The dashboard is flashing red. Donald Trump’s
second presidential election win1 on 5 November
2024 marks a turning point for the North Atlantic
alliance, probably one much more substantive
than his first win back in 2016. It demonstrates
the feeling among many Americans that the
prevailing approach to globalization and
international engagement demands re-evaluation.
But it is also a symptom of something deeper:
a shift from the traditional Western-led political,
economic and security order to a more complex
landscape characterized by increasing multipolarity
and fragmentation.
Americans are not alone in wanting to revise the
post-Cold War global order. China promotes what
it calls a “dual circulation” approach to trade,
focusing on boosting domestic self-reliance while
safeguarding against American-imposed sanctions
and tariffs.2 Middle powers such as India, Turkey,
Brazil and South Africa have sought to limit their
dependence on the United States’ financial
system and have seen their regional freedom of
manoeuvre grow exponentially.3
In Europe, where the shock of these changes has
hit particularly hard, debate rages over how the
continent should position itself. The European
project, after all, was built on principles which may
now seem anachronistic in a world of great-power
competition; including the belief that pooling the
coal and steel industries which had been used
to wage war would create a common economic
interest strong enough to render future conflict
unthinkable. After the end of the Cold War,
Europeans sought to extend this logic beyond
their borders. They built up closer relationships
with Russia and China in the hope they would
become stakeholders in a new world order; and
they continued to rely on the US for their security
needs. But global events and power shifts have
challenged this world view in recent times.

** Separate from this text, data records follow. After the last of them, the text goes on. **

theorem State.noteStalls_framed {ps : List Part} (h : [Part.regs] ⊆ ps) {z s : State} {spans : List (Nat × Nat)}
    (hs : Framed ps z s) : Framed ps z (State.noteStalls s spans) := by
  unfold State.noteStalls
  repeat' (first
    | with_reducible assumption
    | with_reducible refine State.noteStall_framed (Framed.sub h) ?_
    | with_reducible refine Framed.foldl ?_ (fun _ hs _ => ?_))

theorem State.afterFront_framed {ps : List Part} (h : [Part.regs] ⊆ ps) {z s : State} {spans : List (Nat × Nat)} {next : State → State}
    (hs : Framed ps z s) (hnext : ∀ t, Framed ps z t → Framed ps z (next t)) : Framed ps z (State.afterFront s spans next) := by
  unfold State.afterFront
  repeat' (first
    | with_reducible assumption
    | with_reducible refine State.noteStalls_framed (Framed.sub h) ?_
    | with_reducible refine Framed.ite ?_ ?_
    | with_reducible refine hnext _  ?_
    | split)

end Sys2Proof.Machine
end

Great-power politics has become like a loveless
marriage where the couple cannot stand each
other’s company but are unable to get divorced.
As with any unhappy couple, it is the things that were shared during the good times that become
the means to do harm during the bad ones. In a
collapsing marriage, vindictive partners will use
the children, the dog and the holiday home to hurt
each other. In geopolitics, it is trade, finance, the
movement of people, responses to pandemics
and climate change – and above all the internet
– that are being weaponized. And Europeans are
uniquely intertwined with the rest of the world;
be it economically, or on energy, technology or
defence.
These dependencies came into sharp focus during
Trump’s first period in office. Although Europeans
were subjected to various humiliations during his
four years as president, the US withdrawal from
the Joint Comprehensive Plan of Action (JCPOA) –
also known as the Iran nuclear deal – in 2018 and
the European Union’s subsequent inability to hold
up the deal on its own was a particular turning
point. It laid bare European impotence and led to
pained debates around “strategic autonomy” and
“European sovereignty”.
These debates only intensified during the Covid-19
pandemic in 2020 and Russia’s full-scale invasion
of Ukraine in 2022. As if constricted supply chain
and energy dependence on Russia were not
enough, Europeans must now also contend with
challenges related to Chinese overcapacity and the
possible loss of America as a security provider.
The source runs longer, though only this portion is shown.